Amongst the notable fiscal reforms are: capital markets reforms are moving quickly and the Central Securities Depository has been set up so that Russia will be fully hooked into the global financial system from about February; a fiscal rule has been imposed that goes some way to breaking the budget's dependence on fluctuating oil prices; the bank sector supervision has been beefed up and Basel III rules will be imposed in 2013; and the Central Bank of Russia (CBR) has almost entirely switched over to inflation targeting so the ruble is de facto a free floating currency, to mention some of the most important reforms.
However, on the real economy front things are going much slower. There are some set piece reforms going on, but the bulk of the effort is to launch 22 "roadmaps" for each sector that lay out the course of change through to 2018. Of these five have already been approved, but this is still very much as the planning stage. However, some positive effects have been seen and Russia moved up the World Bank's "Doing Business" ranking from 120 to 112 in October, but the bulk of these reforms will only start to be implemented in 2013 and are unlikely to make a really big difference to the Russia story before 2014.
The jury out is on how big an impact they will have and there is clearly significant resistance to change. For example, the customs service has received orders under its roadmap, but blatantly ignored them so that Russia's ranking in customs went backwards in the World Bank's survey. This story highlights that making real reforms is going to be tough, will take time and requires that the Kremlin bashes some heads together.
Still, in general we are more optimistic about the prospect for real reform, albeit slow moving, than at any time since the start of the last decade.
Of those things over which the government has some control, 2013 could be a crucial year for reform. The roadmaps hold the greatest hope for a big upside surprise in Russia's performance, both in terms of domestic growth and of attracting more foreign investment, but the reality is that it will probably take several years for these changes to take hold and have a noticeable impact.
Nevertheless, it is worth paying attention to even incomplete reforms, as in the past the set piece reforms the Kremlin has introduced have often produced the investment theme of the year.
Some previous examples are the telecommunication reforms of 2001 that created the mobile phone market; the banking sector reforms of 2004 that led to an explosion in Sberbank's share price; the dropping of the ring fence around Gazprom shares in 2006; and the break-up of the electricity sector that finished in 2008, which led to a soaring of utility asset prices.

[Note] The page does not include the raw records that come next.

/-- The operand of a field, LIT taking the literal `v`; none for a reserved level or index (R230). -/
def operandOf (f : BitVec 10) (v : W64) : Option Operand :=
  let x := f.toNat % 256
  match f.toNat / 256 with
  | 0 => some (.v (BitVec.ofNat 8 x))
  | 1 => if x < 8 then some (.o (BitVec.ofNat 3 x)) else none
  | 2 => if x = 0 then some .l else none
  | _ =>
    if x < 0x40 then some (.s (BitVec.ofNat 6 x))
    else if x < 0x44 then some (.prev (BitVec.ofNat 2 (x - 0x40)))
    else if x < 0x48 then some (.q (BitVec.ofNat 2 (x - 0x44)))
    else if x < 0x50 then some (.p (BitVec.ofNat 3 (x - 0x48)))
    else if x = 0x50 then some .zero
    else if x = 0x51 then some (.lit v)
    else if x < 0x60 then none
    else if x < 0x7C then some (.special (BitVec.ofNat 5 (x - 0x60)))
    else if x < 0x80 then none
    else if x < 0xC0 then some (.acc (BitVec.ofNat 6 (x - 0x80)))
    else some (.imm (BitVec.ofNat 6 (x - 0xC0)))

/-- The field of an operand (R230). -/
def Operand.field : Operand → BitVec 10
  | .v n => BitVec.ofNat 10 n.toNat
  | .o n => BitVec.ofNat 10 (256 + n.toNat)
  | .l => 0x200#10
  | .s n => BitVec.ofNat 10 (0x300 + n.toNat)
  | .prev n => BitVec.ofNat 10 (0x340 + n.toNat)
  | .q n => BitVec.ofNat 10 (0x344 + n.toNat)
  | .p n => BitVec.ofNat 10 (0x348 + n.toNat)
  | .zero => 0x350#10
  | .lit _ => litField
  | .special n => BitVec.ofNat 10 (0x360 + n.toNat)
  | .acc n => BitVec.ofNat 10 (0x380 + n.toNat)
  | .imm n => BitVec.ofNat 10 (0x3C0 + n.toNat)

/-- The value of an inline constant, index − 0xE0, from −32 to 31 (R230). -/
def immValue (n : BitVec 6) : Int := (n.toNat : Int) - 32

/-! ### Codes (R236, R244, R247, R249) -/

/-- IT codes. -/
def intTyOf : BitVec 3 → Option IntTy
  | 0 => some .s32 | 1 => some .u32 | 2 => some .s64 | 3 => some .u64 | _ => none

/-- The code of an integer type. -/
def IntTy.code : IntTy → BitVec 3
  | .s32 => 0 | .u32 => 1 | .s64 => 2 | .u64 => 3

/-- FT codes. -/
def floatTyOf : BitVec 3 → Option FloatTy
  | 0 => some .f32 | 1 => some .f64 | 2 => some .f16 | 3 => some .bf16 | _ => none

/-- The code of a float type. -/
def FloatTy.code : FloatTy → BitVec 3
  | .f32 => 0 | .f64 => 1 | .f16 => 2 | .bf16 => 3

/-- Two-bit integer type codes. -/
def intTy2 : BitVec 2 → IntTy
  | 0 => .s32 | 1 => .u32 | 2 => .s64 | _ => .u64

/-- Two-bit float type codes. -/
def floatTy2 : BitVec 2 → FloatTy
  | 0 => .f32 | 1 => .f64 | 2 => .f16 | _ => .bf16

/-- RM codes. -/
def roundingOf : BitVec 2 → Rounding
  | 0 => .rne | 1 => .rz | 2 => .ru | _ => .rd

/-- The code of a rounding mode. -/
def Rounding.code : Rounding → BitVec 2
  | .rne => 0 | .rz => 1 | .ru => 2 | .rd => 3

/-- Integer condition codes. -/
def intCondOf : BitVec 3 → Option IntCond
  | 0 => some .eq | 1 => some .ne | 2 => some .lt | 3 => some .le | 4 => some .gt | 5 => some .ge | _ => none

/-- The code of an integer condition. -/
def IntCond.code : IntCond → BitVec 3
  | .eq => 0 | .ne => 1 | .lt => 2 | .le => 3 | .gt => 4 | .ge => 5

/-- Float condition codes. -/
def floatCondOf : BitVec 3 → FloatCond
  | 0 => .eq | 1 => .ne | 2 => .lt | 3 => .le | 4 => .gt | 5 => .ge | 6 => .un | _ => .or

/-- The code of a float condition. -/
def FloatCond.code : FloatCond → BitVec 3
  | .eq => 0 | .ne => 1 | .lt => 2 | .le => 3 | .gt => 4 | .ge => 5 | .un => 6 | .or => 7

/-- SHFL modes. -/
def shuffleOf : BitVec 2 → ShuffleMode
  | 0 => .lane | 1 => .rot | 2 => .xor | _ => .rev

/-- The code of a SHFL mode. -/
def ShuffleMode.code : ShuffleMode → BitVec 2
  | .lane => 0 | .rot => 1 | .xor => 2 | .rev => 3

/-- PLOP operators. -/
def predOpOf : BitVec 2 → PredOp
  | 0 => .and | 1 => .or | 2 => .xor | _ => .andn

/-- The code of a PLOP operator. -/
def PredOp.code : PredOp → BitVec 2
  | .and => 0 | .or => 1 | .xor => 2 | .andn => 3

/-- Space codes. -/
def spaceOf : BitVec 2 → Option Space
  | 0 => some .global | 1 => some .scratch | 2 => some .peer | _ => none

/-- The code of a space. -/
def Space.code : Space → BitVec 2
  | .global => 0 | .scratch => 1 | .peer => 2

/-- Size codes. -/
def sizeOf' : BitVec 3 → Option Size
  | 0 => some .b8 | 1 => some .b16 | 2 => some .b32 | 3 => some .b64 | 4 => some .b128 | _ => none

/-- The code of a size. -/
def Size.code : Size → BitVec 3
  | .b8 => 0 | .b16 => 1 | .b32 => 2 | .b64 => 3 | .b128 => 4

/-- Atomic operation codes. -/
def atomOpOf : BitVec 4 → AtomOp
  | 0 => .addU32 | 1 => .addU64 | 2 => .minS32 | 3 => .maxS32 | 4 => .minU32 | 5 => .maxU32 | 6 => .and
  | 7 => .or | 8 => .xor | 9 => .exchB32 | 10 => .exchB64 | 11 => .incwU32 | 12 => .faddF32 | 13 => .faddF64
  | 14 => .fminF32 | _ => .fmaxF32

/-- The code of an atomic operation. -/
def AtomOp.code : AtomOp → BitVec 4
  | .addU32 => 0 | .addU64 => 1 | .minS32 => 2 | .maxS32 => 3 | .minU32 => 4 | .maxU32 => 5 | .and => 6
  | .or => 7 | .xor => 8 | .exchB32 => 9 | .exchB64 => 10 | .incwU32 => 11 | .faddF32 => 12 | .faddF64 => 13
  | .fminF32 => 14 | .fmaxF32 => 15

/-- Scope codes. -/
def scopeOf : BitVec 2 → Scope
  | 0 => .team | 1 => .cluster | 2 => .device | _ => .system

/-- The code of a scope. -/
def Scope.code : Scope → BitVec 2
  | .team => 0 | .cluster => 1 | .device => 2 | .system => 3

/-- LDF operation codes. -/
def foldOpOf : BitVec 3 → Option FoldOp
  | 0 => some .add | 1 => some .min | 2 => some .max | 3 => some .and | 4 => some .or | 5 => some .xor | _ => none

/-- The code of an LDF operation. -/
def FoldOp.code : FoldOp → BitVec 3
  | .add => 0 | .min => 1 | .max => 2 | .and => 3 | .or => 4 | .xor => 5

/-- LDF type codes. -/
def foldTyOf : BitVec 3 → Option FoldTy
  | 0 => some .s32 | 1 => some .u32 | 2 => some .f32 | 3 => some .f64 | 4 => some .f16 | 5 => some .bf16
  | 6 => some .s64 | _ => none

/-- The code of an LDF type. -/
def FoldTy.code : FoldTy → BitVec 3
  | .s32 => 0 | .u32 => 1 | .f32 => 2 | .f64 => 3 | .f16 => 4 | .bf16 => 5 | .s64 => 6

/-- MMA type codes. -/
def mmaTyOf : BitVec 3 → Option MmaTy
  | 0 => some .f64 | 1 => some .f32 | 2 => some .bf16 | 3 => some .f16 | _ => none

/-- The code of an MMA type. -/
def MmaTy.code : MmaTy → BitVec 3
  | .f64 => 0 | .f32 => 1 | .bf16 => 2 | .f16 => 3

/-- ACCST and ACCLD format codes. -/
def accFmtOf : BitVec 3 → Option AccFmt
  | 0 => some .f32 | 1 => some .f64 | 2 => some .bf16 | 3 => some .f16 | 4 => some .e4m3 | 5 => some .e5m2
  | 6 => some .s32 | _ => none

/-- The code of an accumulator format. -/
def AccFmt.code : AccFmt → BitVec 3
  | .f32 => 0 | .f64 => 1 | .bf16 => 2 | .f16 => 3 | .e4m3 => 4 | .e5m2 => 5 | .s32 => 6

/-- POST target codes. -/
def targetOf : BitVec 2 → PostTarget
  | 0 => .own | 1 => .die | 2 => .neighbour | _ => .core

/-- The code of a POST target. -/
def PostTarget.code : PostTarget → BitVec 2
  | .own => 0 | .die => 1 | .neighbour => 2 | .core => 3

/-- RTU mode codes. -/
def resumeOf : BitVec 2 → ResumeMode
  | 0 => .retry | 1 => .remove | 2 => .next | _ => .term

/-- The code of an RTU mode. -/
def ResumeMode.code : ResumeMode → BitVec 2
  | .retry => 0 | .remove => 1 | .next => 2 | .term => 3

/-! ### The opcode map -/

/-- How a row reads its four operand fields. -/
inductive FieldUse where
  | unused     -- must be zero
  | operand    -- an operand that takes a literal when it names LIT
  | dest       -- a destination: takes no literal
  | offset     -- half a branch offset
  deriving DecidableEq, Repr

/-- A row of the opcode map: how it uses D, A, B and C, and the instruction it makes of its operands. -/
structure Row where
  d : FieldUse
  a : FieldUse
  b : FieldUse
  c : FieldUse
  make : Head → BitVec 20 → Operand → Operand → Operand → Operand → Instr

/-- A row of the shape D, A. -/
def rowDA (f : Head → Operand → Operand → Instr) : Row :=
  ⟨.dest, .operand, .unused, .unused, fun h _ d a _ _ => f h d a⟩
/-- A row of the shape D, A, B. -/
def rowDAB (f : Head → Operand → Operand → Operand → Instr) : Row :=
  ⟨.dest, .operand, .operand, .unused, fun h _ d a b _ => f h d a b⟩
/-- A row of the shape D, A, C. -/
def rowDAC (f : Head → Operand → Operand → Operand → Instr) : Row :=
  ⟨.dest, .operand, .unused, .operand, fun h _ d a _ c => f h d a c⟩
/-- A row of the shape D, A, B, C. -/
def rowDABC (f : Head → Operand → Operand → Operand → Operand → Instr) : Row :=
  ⟨.dest, .operand, .operand, .operand, fun h _ d a b c => f h d a b c⟩
/-- A row whose D is a source that may take a literal. -/
def rowSABC (f : Head → Operand → Operand → Operand → Operand → Instr) : Row :=
  ⟨.operand, .operand, .operand, .operand, fun h _ d a b c => f h d a b c⟩
/-- A row of the shape A, B, C. -/
def rowABC (f : Head → Operand → Operand → Operand → Instr) : Row :=
  ⟨.unused, .operand, .operand, .operand, fun h _ _ a b c => f h a b c⟩
/-- A row of the shape A, B. -/
def rowAB (f : Head → Operand → Operand → Instr) : Row :=
  ⟨.unused, .operand, .operand, .unused, fun h _ _ a b _ => f h a b⟩
/-- A row of the shape A, C. -/
def rowAC (f : Head → Operand → Operand → Instr) : Row :=
  ⟨.unused, .operand, .unused, .operand, fun h _ _ a _ c => f h a c⟩
/-- A row of the shape A. -/
def rowA (f : Head → Operand → Instr) : Row :=
  ⟨.unused, .operand, .unused, .unused, fun h _ _ a _ _ => f h a⟩
/-- A row of the shape D. -/
def rowD (f : Head → Operand → Instr) : Row :=
  ⟨.dest, .unused, .unused, .unused, fun h _ d _ _ _ => f h d⟩
/-- A row without operands. -/
def row0 (f : Head → Instr) : Row :=
  ⟨.unused, .unused, .unused, .unused, fun h _ _ _ _ _ => f h⟩

/-- Bit `n` of a modifier field. -/
def mbit (m : BitVec 6) (n : Nat) : Bool := m.getLsbD n

/-- The bits of a modifier field from `n` upward are zero. -/
def mzero (m : BitVec 6) (n : Nat) : Bool := m.toNat / 2 ^ n == 0

/-- A row that is there when a condition on its modifiers holds (R236: a reserved code or bit is illegal). -/
def Row.when (c : Bool) (r : Row) : Option Row := if c then some r else none

/-- A row whose modifiers are an IT and nothing else. -/
def rowIT (m : BitVec 6) (f : IntTy → Row) : Option Row :=
  if mzero m 3 then (intTyOf (m.extractLsb' 0 3)).map f else none

/-- A row whose modifiers are a signed IT: s32 or s64. -/
def rowITs (m : BitVec 6) (f : Bool → Row) : Option Row :=
  if m = 0 then some (f false) else if m = 2 then some (f true) else none

/-- A row whose modifiers are the 64-bit flag alone. -/
def rowW (m : BitVec 6) (f : Bool → Row) : Option Row := (f (mbit m 0)).when (mzero m 1)

/-- A row whose modifiers are an FT and nothing else. -/
def rowFT (m : BitVec 6) (f : FloatTy → Row) : Option Row :=
  if mzero m 3 then (floatTyOf (m.extractLsb' 0 3)).map f else none

/-- A row whose modifiers are FT f32 or f64. -/
def rowFTd (m : BitVec 6) (f : Bool → Row) : Option Row := (f (mbit m 0)).when (mzero m 1)

/-- A row whose modifiers are an FT and an RM. -/
def rowFTRM (m : BitVec 6) (f : FloatTy → Rounding → Row) : Option Row :=
  if mzero m 5 then (floatTyOf (m.extractLsb' 0 3)).map (fun t => f t (roundingOf (m.extractLsb' 3 2))) else none

/-- A row whose modifiers are a channel and a token (R246). -/
def rowCopy (m : BitVec 6) (f : BitVec 3 → BitVec 2 → Row) : Option Row :=
  (f (m.extractLsb' 3 3) (m.extractLsb' 0 2)).when (!(mbit m 2))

The roadmap reforms that are already in hand include: sorting out a market basis for power distribution; making it easier to get construction permits; streamlining the customs regime as well as tax administration (and lots of progress has already been made here); and making it easier to start a business.
It has been a real roller-coaster ride for Russian equities. The RTS was up by about 25% in the first quarter, down by 27% in the second quarter and up again by 16% in the third quarter. As November came to a close, the market was up by only 3% and is likely to finish the year flat. This is unusual, as in all the non-crisis years since the stock market was set up the RTS has returned at least 20% over the year.
In 2012 the fear of a crisis in Europe was enough to pull equities down, despite the rally in bonds. Russian equities were in a strange place at the end of 2012, as they have decoupled from both the strong macroeconomic story and also the boom in the bond market that is predicated on not only solid economic fundamentals but also the clear policy and reform agenda from the government as far as the fiscal and macro economic policy are concerned. However, all the ducks are lined up for a recoupling, although when this will happen is a matter for debate. The bond rally still has some space to run and the government needs to make clear it economic and reform policies.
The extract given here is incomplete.